(DATA SUPPLIED begins)
-- ==== Sys2Proof/Tests/Slice0.lean ====
section
/-!
SUPPORT. Small tests of the model. The first part shows for each check of `Instr.wf` a command it refuses; the second runs
single commands and checks them against the worked examples and tables of the specification, which each comment names.
-/

open Sys2Proof Sys2Proof.Machine

namespace Sys2Proof.Tests
set_option Elab.async false

/-! ### Well-formedness: an ill-formed command for each check -/

theorem test_wf_cell : (Instr.nop 0x090 0 0).wf = false ∧ (Instr.nop 0x78F 0 0).wf = true := by decide
theorem test_wf_upset : (Instr.mmaCheckBeat 0 [⟨64, 0, 0⟩]).wf = false := by decide
theorem test_wf_die_link : (Instr.dieLinkFailure (.spoke 2)).wf = false ∧ (Instr.dieLinkFailure (.spoke 1)).wf = true := by decide
theorem test_wf_sector : (Instr.hbmAccess 36000000000 .read []).wf = false := by decide
theorem test_wf_sector_write : (Instr.hbmAccess 0 (.write 31 [0, 0] false) []).wf = false := by decide
theorem test_wf_symbol : (Instr.hbmAccess 0 .read [36]).wf = false := by decide
theorem test_wf_atomic : (Instr.atomicUpdate 1152000000000 0 0 0 false []).wf = false := by decide
theorem test_wf_decoder : (Instr.hostMemRead 1152124977152 false false [] []).wf = false := by decide
theorem test_wf_line_write : (Instr.hostMemWrite 63 [0, 0] false false []).wf = false := by decide
theorem test_wf_snoop_data : (Instr.bisnpResponse 0 (some [0]) false).wf = false := by decide
theorem test_wf_snoop_line : (Instr.bisnpResponse 18001952768 none false).wf = false := by decide
theorem test_wf_scrub : (Instr.scrubRead 0 36000000000 false []).wf = false := by decide
theorem test_wf_lane : (Instr.laneRepairStart 0 36).wf = false := by decide
theorem test_wf_store : (Instr.tierMove 0 (.store 0 0x300000)).wf = false := by decide
theorem test_wf_extent : (Instr.tierMove 0 (.hbm [(1152000000000, 1)])).wf = false := by decide
theorem test_wf_lender : (Instr.tierMove 0 (.lender 0 1152000000000)).wf = false := by decide
theorem test_wf_host_place : (Instr.tensorCreate 0 0 (some (.host 0x10000000000000000))).wf = false := by decide
theorem test_wf_moves : (Instr.hostRevoke [(0, .store 0x090 0)]).wf = false := by decide
theorem test_wf_arbiter : (Instr.arbiterDecide 1 [(6, 0, 0, 0)]).wf = false ∧ (Instr.arbiterDecide 7 [(1, 0, 0, 0)]).wf = false ∧
    (Instr.arbiterDecide 0 [(1023, 0, 0, 0)]).wf = true := by decide
theorem test_wf_cluster : (Instr.signalBoxTask 0 0 9).wf = false := by decide
theorem test_wf_trigger_source : (Instr.globalTrigger 0 0 0 9 0).wf = false := by decide
theorem test_wf_cxl_width : (Instr.cxlLinkChange true 2 64).wf = false := by decide
theorem test_wf_cxl_rate : (Instr.cxlLinkChange true 16 4).wf = false := by decide
theorem test_wf_port : (Instr.accept 6).wf = false := by decide
theorem test_wf_peer_port : (Instr.discover 0 0 6 0).wf = false := by decide
theorem test_wf_peer_states : (Instr.peerPorts 0 [0]).wf = false := by decide
theorem test_wf_speed : (Instr.ethLinkChange false 3).wf = false := by decide
theorem test_wf_die : (Instr.thermalTrip 9 0).wf = false := by decide
theorem test_wf_start : (Instr.startRequest 0 false false [] .clean).wf = false := by decide
theorem test_wf_core : (Instr.coreReload 3 72).wf = false := by decide
theorem test_wf_temperatures : (Instr.tripCooldown [0] [] .clean).wf = false := by decide
theorem test_wf_queue_pair : (Instr.queuePairSetup false 16384 0 0 0 false 0).wf = false := by decide
theorem test_wf_region : (Instr.queuePairSetup true 4096 0 0 0 false 0).wf = false := by decide
theorem test_wf_record : (Instr.recordWriteCompleted 65).wf = false := by decide

/-! ### Instruction words -/

/-- R88 to R90, R109 (the PUSH example): words of the cell core, their fields written from bit 31 down. -/
theorem test_decode_core :
    decodeCore 5 0x00000000 = some (.nop 5 0 0) ∧
    decodeCore 5 (0b000001#6 ++ 0#4 ++ 3#5 ++ 1#5 ++ 2#5 ++ 0x00#7) = some (.alu 5 0 (3#5 ++ 1#5 ++ 2#5 ++ 0x00#7)) ∧
    decodeCore 5 (0b010111#6 ++ 8#4 ++ 1#5 ++ 3#4 ++ 0#2 ++ 0#11) = some (.sh 5 8 (1#5 ++ 3#4 ++ 0#2 ++ 0#11)) ∧
    decodeCore 5 (0b101010#6 ++ 0#4 ++ 2#2 ++ 0#6 ++ 3#14) = some (.loop 5 0 (2#2 ++ 0#6 ++ 3#14)) ∧
    decodeCore 5 0xCC234C00 = some (.push 5 0 0x234C00) ∧ decodeCore 5 (0b111100#6 ++ 0#26) = some (.halt 5 0 0) ∧
    decodeCore 5 (0b111101#6 ++ 0#26) = none ∧ decodeCore 5 0xFFFFFFFF = none := by decide

/-- R258: words of a waybill. -/
theorem test_decode_waybill :
    decodeWaybill 5 1 0 = some (.wbEnd 5 1 0) ∧
    decodeWaybill 5 1 (0b000010#6 ++ 7#3 ++ 0#15 ++ 0x123456789A#40) = some (.wbSetv 5 1 (0b000010#6 ++ 7#3 ++ 0#15 ++ 0x123456789A#40)) ∧
    decodeWaybill 5 1 (0b010000#6 ++ 0#58) = some (.wbMove 5 1 (0b010000#6 ++ 0#58)) ∧
    decodeWaybill 5 1 (0b001110#6 ++ 0#58) = none ∧ decodeWaybill 5 1 (0b111111#6 ++ 0#58) = none := by decide

/-! ### Single commands -/

/-- Reset, with cell 0 running and changed by `f`. -/
def core1 (f : CellState → CellState) : State := State.reset.setCell 0 (f { State.reset.cell 0 with st := .running })

/-- What holds of cell 0 after a command. -/
def after (o : Out) (p : CellState → Bool) : Bool :=
  match o with
  | .next t => p (t.cell 0)
  | _ => false

/-- What holds of the machine after a command. -/
def then' (o : Out) (p : State → Bool) : Bool :=
  match o with
  | .next t => p t
  | _ => false

/-- R26: the module at x = 5, y = 12, z = 20 has module ID 0x54C5. -/
theorem test_module_id : idX 0x54C5 = 5 ∧ idY 0x54C5 = 12 ∧ idZ 0x54C5 = 20 ∧ 0x54C5 / 8192 = 2 := by decide

/-- R90, R91: ALU ADD s3, s1, s2 wraps: 0xFFFF_FFFF + 2 = 1. -/
theorem test_add_wraps :
    after (exec (.alu 0 0 (3#5 ++ 1#5 ++ 2#5 ++ 0x00#7)) (core1 fun c => (c.writeS 1 0xFFFFFFFF).writeS 2 2)) (fun c => c.sReg 3 == 1) := by
  decide +kernel

/-- R91: SRA reads five bits of its count, and its destination may be its source. -/
theorem test_sra_count :
    after (exec (.alu 0 0 (1#5 ++ 1#5 ++ 2#5 ++ 0x07#7)) (core1 fun c => (c.writeS 1 0x80000000).writeS 2 33)) (fun c => c.sReg 1 == 0xC0000000) := by
  decide +kernel

/-- R90: ADDI s2, s1, -1. -/
theorem test_addi_negative :
    after (exec (.addi 0 0 (2#5 ++ 1#5 ++ 0xFFF#12)) (core1 fun c => c.writeS 1 5)) (fun c => c.sReg 2 == 4) := by decide +kernel

/-- R92: DIV of 0x8000_0000 by 0xFFFF_FFFF gives 0x8000_0000, and REM gives 0. -/
theorem test_division_overflow :
    let s := core1 fun c => (c.writeS 1 0x80000000).writeS 2 0xFFFFFFFF
    after (exec (.alu 0 0 (3#5 ++ 1#5 ++ 2#5 ++ 0x0D#7)) s) (fun c => c.sReg 3 == 0x80000000) ∧
    after (exec (.alu 0 0 (3#5 ++ 1#5 ++ 2#5 ++ 0x0E#7)) (s.setCell 0 ((s.cell 0).writeS 3 7))) (fun c => c.sReg 3 == 0) := by decide +kernel

/-- R93: LI of 0x8000 gives -32,768, and LIH then replaces the upper half. -/
theorem test_li_lih :
    after (exec (.li 0 0 (1#5 ++ 0#1 ++ 0x8000#16)) (core1 id)) (fun c => c.sReg 1 == 0xFFFF8000) ∧
    after (exec (.lih 0 0 (1#5 ++ 0#1 ++ 0x1234#16)) (core1 fun c => c.writeS 1 0xFFFF8000)) (fun c => c.sReg 1 == 0x12348000) := by
  decide +kernel

/-- R88: a guard that is false leaves the destination alone and goes to the next instruction. -/
theorem test_guard_off :
    after (exec (.li 0 8 (1#5 ++ 0#1 ++ 0x0007#16)) (core1 id)) (fun c => c.sReg 1 == 0 && c.core.pc == 4) := by decide +kernel

/-- R94: CMPI sign-extends its immediate for an unsigned condition too: 5 is below 0xFFFF_FFFF. -/
theorem test_cmpi_unsigned :
    after (exec (.cmpi 0 0 (2#3 ++ 1#5 ++ 0b100#3 ++ 0x7FF#11)) (core1 fun c => c.writeS 1 5)) (fun c => c.pReg 2) := by decide +kernel

/-- R86, R90: SB at the last byte of the data memory, then LB sign-extends it. -/
theorem test_byte_store_load :
    after (exec (.sb 0 0 (1#5 ++ 3#4 ++ 0#2 ++ 0#11)) (core1 fun c => (c.writeS 1 0x180).writeA 3 0xFFFF))
      (fun c => after (exec (.lb 0 0 (2#5 ++ 3#4 ++ 0#2 ++ 0#11)) (core1 fun _ => c)) (fun d => d.sReg 2 == 0xFFFFFF80)) := by decide +kernel

/-- R102, R90: CALL -1 at 8 links 12 in s31 and goes to 4. -/
theorem test_call_back :
    after (exec (.call 0 0 0x3FFFFF) (core1 fun c => { c with core := { c.core with pc := 8 } })) (fun c => c.core.pc == 4 && c.sReg 31 == 12) := by
  decide +kernel

/-- R104 (the example after R108): lc2 holds 10 and LOOP lc2, 3 enters with HC = 9; with 0 the body is skipped. -/
theorem test_loop_enters :
    after (exec (.loop 0 0 (2#2 ++ 0#6 ++ 3#14)) (core1 fun c => { c with core := { c.core with lc := rset c.core.lc 2 10 } }))
      (fun c => c.core.loops.map (fun l => l.hc) == [9] && c.core.pc == 4) ∧
    after (exec (.loop 0 0 (2#2 ++ 0#6 ++ 3#14)) (core1 id)) (fun c => c.core.loops.isEmpty && c.core.pc == 16) := by decide +kernel

/-- R111: SIG adds N + 1. -/
theorem test_sig : after (exec (.sig 0 0 (3#5 ++ 4#8 ++ 0#9)) (core1 id)) (fun c => c.sem 3 == 5) := by decide +kernel

/-- R90, R102: a branch out of the instruction memory is a fault of the cell, not a stop of the machine. -/
theorem test_branch_out : after (exec (.br 0 0 0x3FFFFF) (core1 id)) (fun c => c.st == .faulted && c.core.pc == 0) := by decide +kernel

/-- R109: the word 0xCC23_4C00 pushes to q.ms group 1 with a patch of word 1 through a3, once. -/
theorem test_push_word : let o : BitVec 22 := (0xCC234C00 : BitVec 32).extractLsb' 0 22
    (0xCC234C00 : BitVec 32).extractLsb' 26 6 = (0b110011 : BitVec 6) ∧ o.extractLsb' 20 2 = (2 : BitVec 2) ∧
    o.extractLsb' 17 3 = (1 : BitVec 3) := by decide

/-- R217 (the example of a fused matrix command): the fields of word 0. -/
theorem test_command_word : let w : QWord := 0x40014800#32 ++ 0x12000000#32 ++ 0x000001FF#32 ++ 0x042022C4#32
    cOpc w = 1 ∧ cWsem w = 1 ∧ cWcnt w = 1 ∧ cSsem w = 2 ∧ cSen w = true ∧ mAcc w = true ∧ cFuse w = true ∧
    cfCop 0x40014800 = 2 ∧ cfGroup 0x40014800 = 5 ∧ cfCsem 0x40014800 = 4 := by decide

/-- R175 (the example of a block-scaled write): 250, 0.075, 0.00025 and -4.25 as E4M3. -/
theorem test_e4m3_rounding :
    (e4m3.round .rne false 24 0 (.fin false 250 0)).bits = 0x78 ∧ (e4m3.round .rne false 24 0 (.fin true 17 (-2))).bits = 0xC8 := by
  decide

/-- R284 (the example that locates a DPA): stack 8, channel 28, pseudo-channel 0 and bank 16. -/
theorem test_locate : let l := locateIn 0 14080001344
    l.stack = 8 ∧ l.u = 56 ∧ l.bank = 16 ∧ l.col = 256 * (53710 % 4) + 64 ∧ l.row = 53710 / 128 := by decide

/-- R411 (the example after it): 305.250 and 303.750 ns with an asymmetry of 0.125 ns give 0.625 ns and 39 ppm. -/
theorem test_line_time_offset :
    then' (exec (.ltSyncAnswer 10442 10482 false)
      { State.reset with lt8 := 12912, lnk := { State.reset.lnk with ltState := 2, ltParent := 0, ltSent := some 8000, ltAsym := [(0, 1)] } })
      (fun t => t.lnk.ltRate == 39 && t.lnk.ltOffset == 5) := by decide +kernel

/-- R313 to R320 (the example of one pseudo-channel): slots 6 to 11 go to die 3, die 1, the host (its own slot), scrub, die 1
and die 5, in this order. Every request is to the open row of one bank. -/
theorem test_pseudo_channel :
    let s : State := { State.reset with arbHbm := { State.reset.arbHbm with slot := 4, arbs := [(0, { Arb.init with lastbg := 2 })] } }
    let edge (l : List (BitVec 4)) (r lastbg : BitVec 4) (o : Out) : Out :=
      match o with
      | .next t =>
        match exec (.arbiterDecide 0 (l.map fun q => (0, q, 0, 0))) t with
        | .next u =>
          let a := Sparse.at Arb.init u.arbHbm.arbs 0
          if a.grant = some r ∧ a.lastbg = lastbg then .next u else .fault (.noSuchPart 0)
        | x => x
      | x => x
    then' (.next s |> edge [1, 3, 13] 3 3 |> edge [] 1 1 |> edge [8] 8 1 |> edge [] 13 13 |> edge [1, 5] 1 1 |> edge [] 5 5)
      (fun t => t.arbHbm.slot == 10) := by decide +kernel

/-- R471, R474 (the example of a busbar sag): below 42.0 V the rails go to 0.55 V and the duty to 25 %. -/
theorem test_busbar_sag :
    then' (exec (.inputWarn 4199) State.reset) (fun t => t.pwr.inWarn && t.pwr.dutyOf 0 == 25 && (t.pwr.die 0).rail == 550) := by
  decide +kernel

/-- R442, R444: a hold request of the rack manager in a job takes an origin sequence number and enters HOLDING. -/
theorem test_hold_request :
    then' (exec (.holdRequest 0x1193) { State.reset with rcv := { State.reset.rcv with job := 0x00050000 }
                                                         hif := { State.reset.hif with fwUp := true } })
      (fun t => t.rcv.oseq == 1 && t.rcv.state == 1) := by decide +kernel

/-- R22: arming the trace of a cluster the module does not have is no event of it. -/
theorem test_no_such_cluster : exec (.traceArm 0 9) State.reset = .fault (.noSuchPart 22) := by rfl

end Sys2Proof.Tests
end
(DATA SUPPLIED ends)
- PROBLEM STATEMENT -
With the first line of the records as the start and the line holding "theorem test_wf_snoop_line : (Instr.bisnpResponse" as the end, please copy exactly those lines and no others.

- RESPONSE FOR THIS EXERCISE -
-- ==== Sys2Proof/Tests/Slice0.lean ====
section
/-!
SUPPORT. Small tests of the model. The first part shows for each check of `Instr.wf` a command it refuses; the second runs
single commands and checks them against the worked examples and tables of the specification, which each comment names.
-/

open Sys2Proof Sys2Proof.Machine

namespace Sys2Proof.Tests
set_option Elab.async false

/-! ### Well-formedness: an ill-formed command for each check -/

theorem test_wf_cell : (Instr.nop 0x090 0 0).wf = false ∧ (Instr.nop 0x78F 0 0).wf = true := by decide
theorem test_wf_upset : (Instr.mmaCheckBeat 0 [⟨64, 0, 0⟩]).wf = false := by decide
theorem test_wf_die_link : (Instr.dieLinkFailure (.spoke 2)).wf = false ∧ (Instr.dieLinkFailure (.spoke 1)).wf = true := by decide
theorem test_wf_sector : (Instr.hbmAccess 36000000000 .read []).wf = false := by decide
theorem test_wf_sector_write : (Instr.hbmAccess 0 (.write 31 [0, 0] false) []).wf = false := by decide
theorem test_wf_symbol : (Instr.hbmAccess 0 .read [36]).wf = false := by decide
theorem test_wf_atomic : (Instr.atomicUpdate 1152000000000 0 0 0 false []).wf = false := by decide
theorem test_wf_decoder : (Instr.hostMemRead 1152124977152 false false [] []).wf = false := by decide
theorem test_wf_line_write : (Instr.hostMemWrite 63 [0, 0] false false []).wf = false := by decide
theorem test_wf_snoop_data : (Instr.bisnpResponse 0 (some [0]) false).wf = false := by decide
theorem test_wf_snoop_line : (Instr.bisnpResponse 18001952768 none false).wf = false := by decide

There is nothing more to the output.